1. Problemi anlama: çocuğun problemi algılayıp anlamlandırdığı aşamadadır. Çocuk bu aşamada çözüm için gerekli ve gereksiz bilgiyi ayırır.

3. Planı Uygulama/Uygun stratejiyi kullanma: çocuğun farklı çözüm yollarından en uygununu deneyip çözümü kaydeder. Farklı çözüm yolları arasında karşılaştırmalarda yapar.

4. Tekrar gözden geçirme/sonuçları değerlendirme: Çocuk bulduğu uygun çözüm yolunu tekrar dener (Kandır ve Orçan, 2010).

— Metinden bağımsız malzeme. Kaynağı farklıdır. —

/-- R144, R145, R148, R151 to R154, R160 to R172: the words with a result of their own shape issue with their results in the
registers the rules name, after the table's latency; whatever origins they create are in the state they leave.
R161, R162: the integer sum of `vred` over unpoisoned lanes is the sum of the active lanes modulo 2^32, in all 64 lanes.
R144, R145, R151 to R154, R166 to R174: their results. `vdp2`, `vrnd`, `vcvt`, `vmdq` and `vscl` element by element, with the poison of each and the origins
of the state they issue from, as the words of R143; `vrnd` gives the integral value below or above the magnitude, the one that Table 17 names for the
mode; `vdp4` the exact sum modulo 2^32; `vlqd` the
values of its codewords in E4M3; `vmqnt` for each block the smallest code that holds its 32 elements, or 254, and the elements rounded or clamped, or
its poison block; `vpsn` one SOFT origin; `vprep` its source, with what it replaces counted in one CLEAR entry.
R160 to R165: `vred`, `vredx` and `vscan` adopt the active lanes in order, and give the value or the smallest id; sums of f32 in the order of R52 and R164. -/
def Obligations.GroupedWords : Prop :=
  (∀ (h : Hdr) (f : FmtV) (g : FmtVX) (s : State) (k : Nat), s.issues k →
       let vecs := fun (l : List Nat) (d : List Dest) => d.map (fun x => match x with
         | .vec r _ _ => r
         | _ => 0xFF) = l
       let gives := fun (i : Instr) (lat : Nat) (regs : List Nat) (y : Nat) =>
         ∃ (s' : State) (d : List Dest), exec i s = .next (s'.issued h lat d (some (y, regs.getLast?.getD 0))) ∧ vecs regs d ∧ s'.myTile.vreg = s.myTile.vreg
           ∧ s'.cur = s.cur
           ∧ ((∃ kinds, (∀ x ∈ kinds, x ∈ [okINV, okSNAN, okFOREIGN, okOVF, okSOFT]) ∧ s' = s.taking kinds)
             ∨ ∃ id cnt, i = .vprep h f ∧ s' = s.logEntry s.orgC okCLEAR id cnt)
       let d := f.vd.toNat
       gives (.vdp2 h f) 4 [d] 1 ∧ gives (.vdp4 h f) 4 [d] 1 ∧ gives (.vrnd h f) 4 [d] 1
         ∧ gives (.vcvt h g) 4 ((List.range (max 1 (elems g.ty.toNat / elems g.dty.toNat))).map (g.vd.toNat + ·)) 1
         ∧ gives (.vred h f) 8 [d] 1 ∧ gives (.vredx h f) 8 [d, d + 1] 1 ∧ gives (.vscan h f) 8 [d] 1
         ∧ gives (.vmqnt h g) 6 [g.vd.toNat, g.vd.toNat + 1] 1
         ∧ (1 ≤ elems g.ty.toNat / elems g.dty.toNat →
             gives (.vmdq h g) 6 ((List.range (elems g.ty.toNat / elems g.dty.toNat)).map (g.vd.toNat + ·)) 1)
         ∧ gives (.vscl h g) 6 [g.vd.toNat] 1 ∧ gives (.vlqd h g) 6 ((List.range 4).map (g.vd.toNat + ·)) 1
         ∧ gives (.vpsn h f) 2 [d] 0 ∧ gives (.vprep h f) 2 [d] 0)
    ∧ (∀ (h : Hdr) (f : FmtV) (s : State) (k : Nat), s.issues k → f.fn = 0 → f.ty.toNat = 6 ∨ f.ty.toNat = 7 →
       (∀ n, s.laneOn f.mask n → (srcA s f n).tag = false) →
         ∃ v, exec (.vred h f) s = .next (s.issued h 8 [.vec f.vd.toNat v (BitVec.allOnes 64)] (some (1, f.vd.toNat)))
           ∧ ∀ n, n < 64 → v.at n = ⟨BitVec.ofNat 32 (((List.range 64).map fun j =>
               if activeL (s.myTile.mask f.mask.toNat) j then (srcA s f j).bits.toNat else 0).sum), false⟩)
    ∧ (∀ (h : Hdr) (f : FmtV) (s : State) (k : Nat), s.issues k →
       let ty := f.ty.toNat
       let act := s.myTile.mask f.mask.toNat
       let A := srcA s f
       let B := opndB s f
       let C := fun n => (s.myTile.v f.vc.toNat).at n
       let md := s.modeAt f.rm
       let a := fun n e => fElem ty (A n) e
       let dot := fun n =>
         match fProd (fElem 1 (A n) 0) (fElem 1 (B n) 0), fProd (fElem 1 (A n) 1) (fElem 1 (B n) 1) with
         | some p, some q => fAdd3 (md n 0) (fElem 0 (C n) 0) p q
         | _, _ => .invalid
       s.consumes (.vdp2 h f) h 4 f.vd.toNat 1 0 1 act
           (fun n _ => [fElem 1 (A n) 0, fElem 1 (B n) 0, fElem 1 (A n) 1, fElem 1 (B n) 1, fElem 0 (C n) 0]) (fun n _ => (dot n).own)
           (fun n _ => (roundEx fFP32 (md n 0) (dot n)).1)
         ∧ (ty < 5 → s.consumes (.vrnd h f) h 4 f.vd.toNat 1 ty (elems ty) act (fun n e => [a n e]) (fun _ _ => none)
             (fun n e => (roundEx (fmtOfTy ty) (md n e) (fRnd (md n e) (a n e))).1))
         ∧ (f.rm.toNat < 6 → ∀ n e neg m x, a n e = .fin neg m x →
             let N := m * 2 ^ x.toNat
             let D := 2 ^ (-x).toNat
             let lo := N / D
             let r := N % D
             let q := if r ≠ 0 ∧ (f.rm = 0 ∧ (D < 2 * r ∨ 2 * r = D ∧ lo % 2 = 1) ∨ f.rm = 2 ∧ neg = false ∨ f.rm = 3 ∧ neg = true
               ∨ f.rm = 4 ∧ D ≤ 2 * r ∨ f.rm = 5 ∧ (md n e).rnd < 2 ^ 32 * r / D) then lo + 1 else lo
             fRnd (md n e) (a n e) = if q = 0 then .zero neg else .num neg q 1 false)
         ∧ (∃ v, exec (.vdp4 h f) s = .next (s.issued h 4 [.vec f.vd.toNat v act] (some (1, f.vd.toNat)))
           ∧ ∀ n, s.laneOn f.mask n →
             let p := fun e => iElem ty (A n).bits e * iElem ty (B n).bits e
             let bad := ([A n, B n, C n].filter Lane.tag).map Lane.id
             (bad = [] → v.at n = ⟨BitVec.ofInt 32 ((C n).bits.toNat + p 0 + p 1 + p 2 + p 3), false⟩)
               ∧ (bad ≠ [] → v.at n = Lane.ipoison (poisonMerge bad)))
         ∧ (act = 0 → ∃ v, exec (.vpsn h f) s = .next (s.issued h 2 [.vec f.vd.toNat v 0] (some (0, f.vd.toNat))))
         ∧ (act ≠ 0 → ∃ v, exec (.vpsn h f) s = .next ((s.newOrigin s.orgC okSOFT).1.issued h 2 [.vec f.vd.toNat v act] (some (0, f.vd.toNat)))
           ∧ ∀ n, s.laneOn f.mask n → v.at n = poisLane ty (s.newOrigin s.orgC okSOFT).2)
         ∧ ((s.ctx (s.ctxNo s.me)).pclr = false → ∃ v, exec (.vprep h f) s = .next (s.issued h 2 [.vec f.vd.toNat v act] (some (0, f.vd.toNat)))
           ∧ ∀ n, s.laneOn f.mask n → v.at n = A n)
         ∧ ((s.ctx (s.ctxNo s.me)).pclr = true →
           let ids := fun n => if ty = 12 then (if (A n).tag then [(A n).id] else []) else (laneFV ty (A n)).flatMap fun v => match v with
             | .poison id => [id]
             | .quiet | .signalling => if ty = 0 then [anonId] else []
             | _ => []
           let hit := (List.range 64).filter fun n => activeL act n && (ids n != [])
           ∃ (v : Vec) (u : State), exec (.vprep h f) s = .next (u.issued h 2 [.vec f.vd.toNat v act] (some (0, f.vd.toNat)))
             ∧ (∀ n, s.laneOn f.mask n → v.at n = if ids n = [] then A n else B n) ∧ (hit = [] → u = s)
             ∧ (hit ≠ [] → u = s.logEntry s.orgC okCLEAR (poisonMerge (hit.flatMap ids)) hit.length)))
    ∧ (∀ (h : Hdr) (f : FmtV) (s : State) (k : Nat), s.issues k → elems f.ty.toNat = 1 →
       let ty := f.ty.toNat
       let fn := f.fn.toNat
       let act := s.myTile.mask f.mask.toNat
       let A := srcA s f
       let J := (List.range 64).filter (activeL act)
       let src := fun n => if ty = 0 then [fElem 0 (A n) 0] else if (A n).tag then [.poison (A n).id] else []
       let kinds := fun (n _ : Nat) => eltKinds (src n) none
       let S := s.upTo act 1 kinds
       let ids := fun n => (S n 0).eltIds (src n) none
       let md : Mode := ⟨f.rm.toNat, 0⟩
       let all64 := BitVec.allOnes 64
       let lanes := fun (r : Lane) (v : Vec) => ∀ n, n < 64 → v.at n = r
       let fx := fun n => if activeL act n then (A n).bits.toNat else 0
       ((ty ≠ 0 ∨ fn = 1 ∨ fn = 2) → ∃ v r, exec (.vred h f) s = .next ((S 64 0).issued h 8 [.vec f.vd.toNat v all64] (some (1, f.vd.toNat))) ∧ lanes r v
           ∧ (J.flatMap ids = [] → r.tag = false ∧ reduced fn ty J (fun n => (A n).bits) r.bits)
           ∧ (J.flatMap ids ≠ [] → r = poisLane ty (poisonMerge (J.flatMap ids))))
         ∧ (ty = 0 → fn = 0 → (∀ n ∈ J, (fElem 0 (A n) 0).ordinary = true) → ∀ y, redTree (addR md) fx 6 0 = some y →
             ∃ v, exec (.vred h f) s = .next (s.issued h 8 [.vec f.vd.toNat v all64] (some (1, f.vd.toNat))) ∧ lanes ⟨BitVec.ofNat 32 y, false⟩ v)
         ∧ (∃ v w r i, exec (.vredx h f) s =
               .next ((S 64 0).issued h 8 [.vec f.vd.toNat v all64, .vec (f.vd.toNat + 1) w all64] (some (1, f.vd.toNat + 1)))
             ∧ lanes r v ∧ lanes ⟨BitVec.ofNat 32 i, false⟩ w
             ∧ (J = [] → i = 0xFFFF ∧ r.tag = false ∧ reduced (if fn = 1 then 2 else 1) ty J (fun n => (A n).bits) r.bits)
             ∧ (J ≠ [] → J.flatMap ids = [] → i ∈ J ∧ r = ⟨(A i).bits, false⟩ ∧ ∀ n ∈ J,
                 let better := fun (x y : BitVec 32) => if fn = 1 then tyLess ty y.toNat x.toNat else tyLess ty x.toNat y.toNat
                 better (A n).bits r.bits = false ∧ (n < i → better r.bits (A n).bits = true))
             ∧ (J.flatMap ids ≠ [] → i ∈ J ∧ r = poisLane ty (poisonMerge (J.flatMap ids)) ∧ poisonMerge (J.flatMap ids) ∈ ids i
                 ∧ ∀ n ∈ J, n < i → poisonMerge (J.flatMap ids) ∉ ids n))
         ∧ (fn < 4 →
           let ex := fn = 3
           let K := fun n => (List.range (if ex then n else n + 1)).filter (activeL act)
           ((ty ≠ 0 ∨ fn = 1 ∨ fn = 2) → ∃ v, exec (.vscan h f) s = .next ((S 64 0).issued h 8 [.vec f.vd.toNat v act] (some (1, f.vd.toNat)))
             ∧ ∀ n, s.laneOn f.mask n →
               ((K n).flatMap ids = [] → (v.at n).tag = false ∧ reduced (if ex then 0 else fn) ty (K n) (fun n => (A n).bits) (v.at n).bits)
                 ∧ ((K n).flatMap ids ≠ [] → v.at n = poisLane ty (poisonMerge ((K n).flatMap ids))))
             ∧ (ty = 0 → (fn = 0 ∨ fn = 3) → (∀ n ∈ J, (fElem 0 (A n) 0).ordinary = true) →
               (∀ n, n < 64 → (scanTree (addR md) [1, 2, 4, 8, 16, 32] (fun n => some (fx n)) n).isSome = true) →
               ∃ v, exec (.vscan h f) s = .next (s.issued h 8 [.vec f.vd.toNat v act] (some (1, f.vd.toNat)))
                 ∧ ∀ n, s.laneOn f.mask n → v.at n = ⟨BitVec.ofNat 32 (if ex ∧ n = 0 then 0 else
                     (scanTree (addR md) [1, 2, 4, 8, 16, 32] (fun n => some (fx n)) (if ex then n - 1 else n)).getD 0), false⟩)))
    ∧ (∀ (h : Hdr) (g : FmtVX) (s : State) (k : Nat), s.issues k →
       let st := g.ty.toNat
       let dt := g.dty.toNat
       let sc := elems st
       let dc := elems dt
       let w := max sc dc
       let x := fun n e => (s.myTile.v (g.va.toNat + e / sc)).at n
       let fv := fun n e => fElem st (x n e) (e % sc)
       let iv := fun n e => iElem st (x n e).bits (e % sc)
       let md := s.modeAt g.rm
       let ex := fun n e => if isIntTy st then exInt (iv n e) else fExact (fv n e)
       let r := fun n e => roundEx (fmtOfTy dt) (md n e) (ex n e)
       s.consumes (.vcvt h g) h 4 g.vd.toNat (max 1 (sc / dc)) dt w (s.myTile.mask g.mask.toNat)
         (fun n e => if isIntTy st then (if (x n e).tag then [.poison (x n e).id] else []) else [fv n e])
         (fun n e => if isIntTy dt = false ∧ g.ovp = true ∧ (r n e).2 = true then some okOVF else none)
         (fun n e => if isIntTy dt then wrapN (elemW dt) (clampTy dt (if isIntTy st then iv n e else match fv n e with
             | .inf neg => if neg then -(2 ^ 40) else 2 ^ 40
             | v => (roundInt (md n e) (fExact v)).getD 0))
           else (r n e).1))
    ∧ (∀ (l : Lane), let x := l.bits.toNat
       (x % 256 = 255 → l.tag = true → bitN x 29 = true → scaleOf l = .pois (x / 2 ^ 8 % 2 ^ 22))
         ∧ (x % 256 = 255 → (l.tag = false ∨ bitN x 29 = false) → scaleOf l = .foreign)
         ∧ (x % 256 ≠ 255 → l.tag = true → scaleOf l = .pois l.id) ∧ (x % 256 ≠ 255 → l.tag = false → scaleOf l = .code (x % 256)))
    ∧ (∀ (h : Hdr) (g : FmtVX) (s : State) (k : Nat), s.issues k →
       let st := g.ty.toNat
       let dt := g.dty.toNat
       let sc := elems st
       let dc := elems dt
       let md := s.modeAt g.rm
       let A := fun n => (s.myTile.v g.va.toNat).at n
       let B := fun n => (s.myTile.v g.vb.toNat).at n
       let B1 := fun n => (s.myTile.v (g.vb.toNat + 1)).at n
       let D := fun n => (s.myTile.v g.vd.toNat).at n
       let sum := fun n => fAdd (md n 0) (fElem 0 (D n) 0) ((fElem 0 (A n) 0).scale ((B n).bits.toNat % 256 + (B1 n).bits.toNat % 256 - 254))
       s.consumes (.vscl h g) h 6 g.vd.toNat 1 0 1 (s.myTile.mask g.mask.toNat)
           (fun n _ => [fElem 0 (D n) 0, fElem 0 (A n) 0, scaleFV (B n), scaleFV (B1 n)]) (fun n _ => (sum n).own)
           (fun n _ => (roundEx fFP32 (md n 0) (sum n)).1)
         ∧ ((st = 3 ∨ st = 5) → 1 ≤ sc / dc →
           let z := fun n => scaleOf (B (n * sc / 32))
           let kinds := fun n e => match z n with
             | .foreign => if n * sc % 32 = 0 ∧ e = 0 then [okFOREIGN] else []
             | .pois _ => []
             | .code _ => eltKinds [fElem st (A n) e] none
           let S := s.upTo (BitVec.allOnes 64) sc kinds
           s.grouped (.vmdq h g) h 6 g.vd.toNat (sc / dc) dt sc (BitVec.allOnes 64) kinds
             (fun n e => match z n with
               | .foreign => let t := S (n * sc / 32 * 32 / sc) 0; [(t.newOrigin t.orgC okFOREIGN).2]
               | .pois id => [id]
               | .code _ => (S n e).eltIds [fElem st (A n) e] none)
             (fun n e => match z n with
               | .code c => (roundEx (fmtOfTy dt) (md n e) (fExact ((fElem st (A n) e).scale ((c : Int) - 127)))).1
               | _ => 0))
         ∧ (∃ vs : Nat → Vec, exec (.vlqd h g) s = .next (s.issued h 6 ((List.range 4).map fun r => .vec (g.vd.toNat + r) (vs r) (BitVec.allOnes 64))
               (some (1, g.vd.toNat + 3)))
           ∧ ∀ r n, r < 4 → n < 64 →
             let l := A (16 * r + n / 4)
             let y := (vs r).at n
             (l.tag = true → y = ⟨0x7F7F7F7F, true⟩)
               ∧ (l.tag = false → y.tag = false ∧ ∀ e, e < 4 →
                 let w := l.bits.toNat / 2 ^ (16 * (n % 4 / 2)) % 2 ^ 16
                 let i := 4 * (n % 2) + e
                 let m := (s.myTile.mag.getD (w % 256) 0).toNat / 2 ^ (4 * i) % 16
                 let q := if bitN w 15 = true ∧ m ≤ 7 then 2 * m + 1 else 2 * m
                 let neg := if i < 7 then bitN w (8 + i) else decide (((List.range 7).filter fun j => bitN w (8 + j)).length % 2 = 1)
                 fEq (decodeF fE4M3 (elemBits 3 y.bits e)) (.fin neg q (-2)) = true ∧ bitN (elemBits 3 y.bits e) 7 = neg))
         ∧ ((dt = 3 ∨ dt = 5) → sc ≤ dc →
           let nl := 32 / dc
           let maxf := if dt = 3 then 448 else 6
           let src := fun b n => fElem st ((s.myTile.v (g.va.toNat + n % dc / sc)).at (b * nl + n / dc)) (n % dc % sc)
           let clean := fun b => (List.range 32).all fun n => (src b n).ordinary
           let clamps := fun b => g.ovp && (List.range 32).any fun n => !(src b n).under maxf (-127)
           let kinds := fun b n => if clean b then (if n = 31 ∧ clamps b = true then [okOVF] else []) else (src b n).takes
           let S := s.upTo (BitVec.allOnes 64) 32 kinds
           let ids := fun b => if clean b then (if clamps b then [((S b 31).newOrigin (S b 31).orgC okOVF).2] else []) else (S b 0).idsOf ((List.range 32).map (src b))
           ∃ (v y : Vec) (c : Nat → Nat), exec (.vmqnt h g) s = .next ((S (2 * dc) 0).issued h 6
               [.vec g.vd.toNat v (BitVec.allOnes 64), .vec (g.vd.toNat + 1) y (BitVec.allOnes 64)] (some (1, g.vd.toNat + 1)))
             ∧ (∀ n, 2 * dc ≤ n → n < 64 → y.at n = Lane.zero)
             ∧ ∀ b, b < 2 * dc →
               (ids b = [] → y.at b = ⟨BitVec.ofNat 32 (c b), false⟩ ∧ c b ≤ 254
                 ∧ ((∀ n, n < 32 → (src b n).under maxf (127 - c b) = true) ∨ c b = 254)
                 ∧ (∀ z, z < c b → ∃ n, n < 32 ∧ (src b n).under maxf (127 - z) = false)
                 ∧ ∀ j e, j < nl → e < dc →
                   let x := src b (j * dc + e)
                   (v.at (b * nl + j)).tag = false ∧ elemBits dt (v.at (b * nl + j)).bits e =
                     if x.under maxf (127 - c b) then (roundEx (fmtOfTy dt) (md (b * nl + j) e) (fExact (x.scale (127 - c b)))).1 % 2 ^ elemW dt
                     else if dt = 3 then 0x7E + (if x.isNeg then 0x80 else 0) else 7 + if x.isNeg then 8 else 0)
               ∧ (ids b ≠ [] → let id := poisonMerge (ids b)
                 y.at b = ⟨BitVec.ofNat 32 (0xFF + id % 2 ^ 22 * 2 ^ 8), true⟩ ∧ v.at (b * nl) = Lane.ipoison id
                   ∧ ∀ j, 0 < j → j < nl → v.at (b * nl + j) = ⟨0, true⟩)))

Problem çözme sürecinin kullanılması çocukta işbirlikçi öğrenme ortamında öğrenmesini sağlarken aynı zamanda bağımsız düşünme sürecini destekler (Yıldırım, 2010, s.162). Akıl Yürütme ve İspat: Çocuklar matematikte her şeyin bir nedeni olacağı görüşünün temellerini erken yıllarda atarlar, bu yüzden araştırma yapma, neden sonuç ilişkisi kurma, sorgulama becerilerinin artması son derece önemlidir (NCTM, 2000). Çocuklar okula başlamadan önce mantıksal akıl yürütmeyi, bilgi dağarcıklarına göre yapmaya başlarlar. Çocukların bilgi ve tecrübeleri artıkça akıl yürütme ve ispat yetenekleri de artmaya başlar. Bir yetişkinin penceresinden çocuğun akıl yürütmesi mantıksız olabilir fakat çocuğu bu konuda desteklemek önemlidir. Çocuklar yanlış varsayımlarda bulunsalar dahi onları eleştirmek yerine farklı varsayımlarda bulunarak düşüncelerini ispat etmeye yönlendirmek gerekir (Clements ve Sarama, 2014). Okul öncesi dönemde formel ispattan bahsedilemez. Çocuklara çeşitli etkinliklerle informel ispat kazandırılabilir. İspat yeteneği gelişmiş çocuklar neden-sonuç ilişkisini daha çabuk kavrarlar. Örüntü etkinlikleri yaratma, tanımlama sık sık varsayımlarda bulunma ve varsayımlarının geçerliliğini sağlama bir diğer deyişle ispat yapma için çocuklara fırsatlar sunar (Altıparmak ve Öziş, 2005).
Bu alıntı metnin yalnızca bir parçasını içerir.